Minor regional Nicaraguan political party

The Coast People's Party (Spanish: Partido de los Pueblos Costeños - PPC) is a minor regional Nicaraguan political party founded in 1997. As part of the Coast Alliance the Coast Peoples' Party holds opposing views to the Constitutionalist Liberal Party, also known as PLC, Partido Liberal Constitucionalista which is a large party political party in Nicaragua.

The PPC ran in the 1998 Atlantic Coast Regional Elections, as a member of the Coast Alliance coalition who won 2 seats (out of 45) in the RAAS Regional Council. These elections are held every four years.

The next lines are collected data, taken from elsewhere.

/-- MAJ 0x29 (R83, R85, R87): fn3 selects the function, bit [6] is M or SRC (R74). -/
def dec29 (k : Bool) (d a b fn3 : Nat) (m : Bool) : Except Reject Instr :=
  match fn3 with
  | 0 => .ok (.viaddVx k (.ofNat 7 d) (.ofNat 7 a) (.ofNat 7 b) m)
  | 1 => .ok (.vimulVx k (.ofNat 7 d) (.ofNat 7 a) (.ofNat 7 b) m)
  | 2 => .ok (.vandVx k (.ofNat 7 d) (.ofNat 7 a) (.ofNat 7 b) m)
  | 3 => .ok (.vorVx k (.ofNat 7 d) (.ofNat 7 a) (.ofNat 7 b) m)
  | 4 => .ok (.vxorVx k (.ofNat 7 d) (.ofNat 7 a) (.ofNat 7 b) m)
  | 5 => .ok (.vsllVx k (.ofNat 7 d) (.ofNat 7 a) (.ofNat 7 b) m)
  | 6 => .ok (.vsrlVx k (.ofNat 7 d) (.ofNat 7 a) (.ofNat 7 b) m)
  | 7 => .ok (.vsraVx k (.ofNat 7 d) (.ofNat 7 a) (.ofNat 7 b) m)
  | _ => .error .unassignedFunction

/-- MAJ 0x2a (R83, R85, R87): fn3 selects the function, bit [6] is M or SRC (R74). -/
def dec2A (k : Bool) (d a b fn3 : Nat) (m : Bool) : Except Reject Instr :=
  match fn3 with
  | 0 => chk [(decide (b < 16), .narrowField), (!(decide (5 ≤ b) && decide (b ≤ 7)), .reservedField)] (.vcvtTo k (.ofNat 7 d) (.ofNat 7 a) (.ofNat 4 b) m)
  | 1 => chk [(decide (b < 16), .narrowField), (!(decide (5 ≤ b) && decide (b ≤ 7)), .reservedField)] (.vcvtFrom k (.ofNat 7 d) (.ofNat 7 a) (.ofNat 4 b) m)
  | _ => .error .unassignedFunction

/-- MAJ 0x2b (R83, R85, R87): fn3 selects the function, bit [6] is M or SRC (R74). -/
def dec2B (k : Bool) (d a b fn3 : Nat) (m : Bool) : Except Reject Instr :=
  match fn3 with
  | 0 => chk [(b == 0, .unusedField)] (.vredsum k (.ofNat 7 d) (.ofNat 7 a) m)
  | 1 => chk [(b == 0, .unusedField)] (.vredmax k (.ofNat 7 d) (.ofNat 7 a) m)
  | 2 => chk [(b == 0, .unusedField)] (.vredmin k (.ofNat 7 d) (.ofNat 7 a) m)
  | 3 => chk [(b == 0, .unusedField)] (.vredand k (.ofNat 7 d) (.ofNat 7 a) m)
  | 4 => chk [(b == 0, .unusedField)] (.vredor k (.ofNat 7 d) (.ofNat 7 a) m)
  | 5 => chk [(b == 0, .unusedField)] (.vredxor k (.ofNat 7 d) (.ofNat 7 a) m)
  | _ => .error .unassignedFunction

/-- MAJ 0x2c (R83, R85, R87): fn3 selects the function, bit [6] is M or SRC (R74). -/
def dec2C (k : Bool) (d a b fn3 : Nat) (m : Bool) : Except Reject Instr :=
  match fn3 with
  | 0 => chk [(a == 0, .unusedField), (b == 0, .unusedField)] (.vid k (.ofNat 7 d) m)
  | 1 => .ok (.vslideup k (.ofNat 7 d) (.ofNat 7 a) (.ofNat 7 b) m)
  | 2 => .ok (.vslidedn k (.ofNat 7 d) (.ofNat 7 a) (.ofNat 7 b) m)
  | 3 => .ok (.vshuf k (.ofNat 7 d) (.ofNat 7 a) (.ofNat 7 b) m)
  | 4 => chk [(b == 0, .unusedField), (!m, .maskBit)] (.vcompress k (.ofNat 7 d) (.ofNat 7 a))
  | 5 => chk [(b == 0, .unusedField)] (.vbcast k (.ofNat 7 d) (.ofNat 7 a) m)
  | _ => .error .unassignedFunction

/-- MAJ 0x2d (R83, R85, R87): fn3 selects the function, bit [6] is M or SRC (R74). -/
def dec2D (k : Bool) (d a b fn3 : Nat) (m : Bool) : Except Reject Instr :=
  match fn3 with
  | 0 => chk [(b == 0, .unusedField)] (.vhail k (.ofNat 7 d) (.ofNat 7 a) m)
  | 1 => chk [(decide (d < 8), .narrowField), (!m, .maskBit)] (.vbern k (.ofNat 3 d) (.ofNat 7 a) (.ofNat 7 b))
  | _ => .error .unassignedFunction

/-- MAJ 0x2e (R83, R85, R87): fn3 selects the function, bit [6] is M or SRC (R74). -/
def dec2E (k : Bool) (d a b fn3 : Nat) (m : Bool) : Except Reject Instr :=
  match fn3 with
  | 0 => .ok (.vseed k (.ofNat 7 d) (.ofNat 7 a) (.ofNat 7 b) m)
  | 1 => chk [(a == 0, .unusedField), (b == 0, .unusedField)] (.vtclr k (.ofNat 7 d) m)
  | 2 => .ok (.vtget k (.ofNat 7 d) (.ofNat 7 a) (.ofNat 7 b) m)
  | 3 => .ok (.vtset k (.ofNat 7 d) (.ofNat 7 a) (.ofNat 7 b) m)
  | 4 => .ok (.vfgu k (.ofNat 7 d) (.ofNat 7 a) (.ofNat 7 b) m)
  | _ => .error .unassignedFunction

/-- MAJ 0x2f (R83, R85, R87): fn3 selects the function, bit [6] is M or SRC (R74). -/
noncomputable def dec2F (k : Bool) (d a b fn3 : Nat) (m : Bool) : Except Reject Instr :=
  match fn3 with
  | 0 => chk [(b == 0, .unusedField), (!m, .maskBit)] (.vcfg k (.ofNat 7 d) (.ofNat 7 a))
  | 1 => chk [(b == 0, .unusedField), (!m, .maskBit)] (.vgrant k (.ofNat 7 d) (.ofNat 7 a))
  | 2 => chk [(d == 0, .unusedField), (b == 0, .unusedField), (!m, .maskBit)] (.wbase k (.ofNat 7 a))
  | _ => .error .unassignedFunction

/-- MAJ 0x30 (R83, R85, R87): fn3 selects the function, bit [6] is M or SRC (R74). -/
def dec30 (k : Bool) (d a b fn3 : Nat) (m : Bool) : Except Reject Instr :=
  match fn3 with
  | 0 => chk [(b == 0, .unusedField)] (.vld k (.ofNat 7 d) (.ofNat 7 a) m)
  | 1 => .ok (.vlds k (.ofNat 7 d) (.ofNat 7 a) (.ofNat 7 b) m)
  | 2 => .ok (.vldx k (.ofNat 7 d) (.ofNat 7 a) (.ofNat 7 b) m)
  | 3 => chk [(b == 0, .unusedField)] (.vst k (.ofNat 7 d) (.ofNat 7 a) m)
  | 4 => chk [(b == 0, .unusedField)] (.vstU k (.ofNat 7 d) (.ofNat 7 a) m)
  | 5 => .ok (.vsts k (.ofNat 7 d) (.ofNat 7 a) (.ofNat 7 b) m)
  | 6 => .ok (.vstx k (.ofNat 7 d) (.ofNat 7 a) (.ofNat 7 b) m)
  | 7 => .ok (.vstxU k (.ofNat 7 d) (.ofNat 7 a) (.ofNat 7 b) m)
  | _ => .error .unassignedFunction

/-- MAJ 0x31 (R83, R85, R87): fn3 selects the function, bit [6] is M or SRC (R74). -/
def dec31 (k : Bool) (d a b fn3 : Nat) (m : Bool) : Except Reject Instr :=
  match fn3 with
  | 0 => chk [(b / 64 == 0, .reservedField), (b / 16 % 4 == 0, .unusedField), (b / 4 % 4 != 3, .reservedField), (b % 4 != 3, .reservedField)] (.vldw k (.ofNat 7 d) (.ofNat 7 a) (.ofNat 2 (b / 4 % 4)) (.ofNat 2 (b % 4)) m)
  | 1 => chk [(b / 64 == 0, .reservedField), (b / 16 % 4 == 0, .unusedField), (b / 4 % 4 == 0, .reservedField), (b / 2 % 2 == 0, .reservedField)] (.vstw k (.ofNat 7 d) (.ofNat 7 a) (b % 2 == 1) m)
  | 2 => chk [(b / 16 % 4 == 0, .unusedField), (b / 4 % 4 != 3, .reservedField), (b % 4 != 3, .reservedField)] (.vlda k (.ofNat 7 d) (.ofNat 7 a) (b / 64 == 1) (.ofNat 2 (b / 4 % 4)) (.ofNat 2 (b % 4)) m)
  | 3 => chk [(b / 16 % 4 == 0, .unusedField), (b / 4 % 4 == 0, .reservedField), (b / 2 % 2 == 0, .reservedField)] (.vsta k (.ofNat 7 d) (.ofNat 7 a) (b / 64 == 1) (b % 2 == 1) m)
  | 4 => chk [(b / 16 % 4 == 0, .unusedField), (b / 4 % 4 != 3, .reservedField), (b % 4 != 3, .reservedField)] (.vldc k (.ofNat 7 d) (.ofNat 7 a) (b / 64 == 1) (.ofNat 2 (b / 4 % 4)) (.ofNat 2 (b % 4)) m)
  | 5 => chk [(b / 16 % 4 == 0, .unusedField), (b / 4 % 4 == 0, .reservedField), (b / 2 % 2 == 0, .reservedField)] (.vstc k (.ofNat 7 d) (.ofNat 7 a) (b / 64 == 1) (b % 2 == 1) m)
  | _ => .error .unassignedFunction

/-- MAJ 0x32 (R83, R85, R87): fn3 selects the function, bit [6] is M or SRC (R74). -/
def dec32 (k : Bool) (d a b fn3 : Nat) (m : Bool) : Except Reject Instr :=
  match fn3 with
  | 0 => .ok (.vaadd k (.ofNat 7 d) (.ofNat 7 a) (.ofNat 7 b) m)
  | 1 => .ok (.vaswap k (.ofNat 7 d) (.ofNat 7 a) (.ofNat 7 b) m)
  | 2 => .ok (.vamax k (.ofNat 7 d) (.ofNat 7 a) (.ofNat 7 b) m)
  | 3 => .ok (.vamin k (.ofNat 7 d) (.ofNat 7 a) (.ofNat 7 b) m)
  | 4 => .ok (.vamaxn k (.ofNat 7 d) (.ofNat 7 a) (.ofNat 7 b) m)
  | 5 => .ok (.vaminn k (.ofNat 7 d) (.ofNat 7 a) (.ofNat 7 b) m)
  | 6 => .ok (.vaand k (.ofNat 7 d) (.ofNat 7 a) (.ofNat 7 b) m)
  | 7 => .ok (.vaor k (.ofNat 7 d) (.ofNat 7 a) (.ofNat 7 b) m)
  | _ => .error .unassignedFunction

/-- MAJ 0x33 (R83, R85, R87): fn3 selects the function, bit [6] is M or SRC (R74). -/
def dec33 (k : Bool) (d a b fn3 : Nat) (m : Bool) : Except Reject Instr :=
  match fn3 with
  | 0 => .ok (.vaaddO k (.ofNat 7 d) (.ofNat 7 a) (.ofNat 7 b) m)
  | 1 => .ok (.vaswapO k (.ofNat 7 d) (.ofNat 7 a) (.ofNat 7 b) m)
  | 2 => .ok (.vamaxO k (.ofNat 7 d) (.ofNat 7 a) (.ofNat 7 b) m)
  | 3 => .ok (.vaminO k (.ofNat 7 d) (.ofNat 7 a) (.ofNat 7 b) m)
  | 4 => .ok (.vamaxnO k (.ofNat 7 d) (.ofNat 7 a) (.ofNat 7 b) m)
  | 5 => .ok (.vaminnO k (.ofNat 7 d) (.ofNat 7 a) (.ofNat 7 b) m)
  | 6 => .ok (.vaandO k (.ofNat 7 d) (.ofNat 7 a) (.ofNat 7 b) m)
  | 7 => .ok (.vaorO k (.ofNat 7 d) (.ofNat 7 a) (.ofNat 7 b) m)
  | _ => .error .unassignedFunction

/-- MAJ 0x34 (R83, R85, R87): fn3 selects the function, bit [6] is M or SRC (R74). -/
def dec34 (k : Bool) (d a b fn3 : Nat) (m : Bool) : Except Reject Instr :=
  match fn3 with
  | 0 => chk [(decide (a < 32), .narrowField), (b == 0, .unusedField)] (.vsld k (.ofNat 7 d) (.ofNat 5 a) m)
  | 1 => chk [(decide (a < 32), .narrowField), (b == 0, .unusedField)] (.vsst k (.ofNat 7 d) (.ofNat 5 a) m)
  | 2 => chk [(decide (a < 32), .narrowField), (b == 0, .unusedField), (!m, .maskBit)] (.vbind k (.ofNat 7 d) (.ofNat 5 a))
  | 3 => chk [(decide (a < 32), .narrowField), (b == 0, .unusedField), (!m, .maskBit)] (.vunbind k (.ofNat 7 d) (.ofNat 5 a))
  | 4 => chk [(d == 0, .unusedField), (decide (a < 32), .narrowField), (!m, .maskBit)] (.hset k (.ofNat 5 a) (.ofNat 7 b))
  | 5 => chk [(d == 0, .unusedField), (!m, .maskBit)] (.vscl k (.ofNat 7 a) (.ofNat 7 b))
  | _ => .error .unassignedFunction

/-- MAJ 0x35 (R83, R85, R87): fn3 selects the function, bit [6] is M or SRC (R74). -/
def dec35 (k : Bool) (d a b fn3 : Nat) (m : Bool) : Except Reject Instr :=
  match fn3 with
  | 0 => chk [(b / 16 != 0, .reservedField)] (.vldnp k (.ofNat 7 d) (.ofNat 7 a) (.ofNat 3 (b / 16)) (.ofNat 4 (b % 16)) m)
  | _ => .error .unassignedFunction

As an Atlantic coastal party in an autonomous region of Nicaragua the Coast Peoples' Party is protected under the 7th article in second chapter of the Constitution of Nicaragua This means that citizens living in autonomous regions of the Atlantic Coast have the freedom to live under their own forms of social organization that are similar to that of their ancestors. Under the Constitution of Nicaragua the government made an autonomous system for ethnic groups inhabiting the coastal region. The National Assembly (Nicaragua) approved a State of Autonomy which lets these ethnic groups easily exercise their rights as citizens such as voting, also allowing them to form their own political parties such as the Coast Peoples' Party.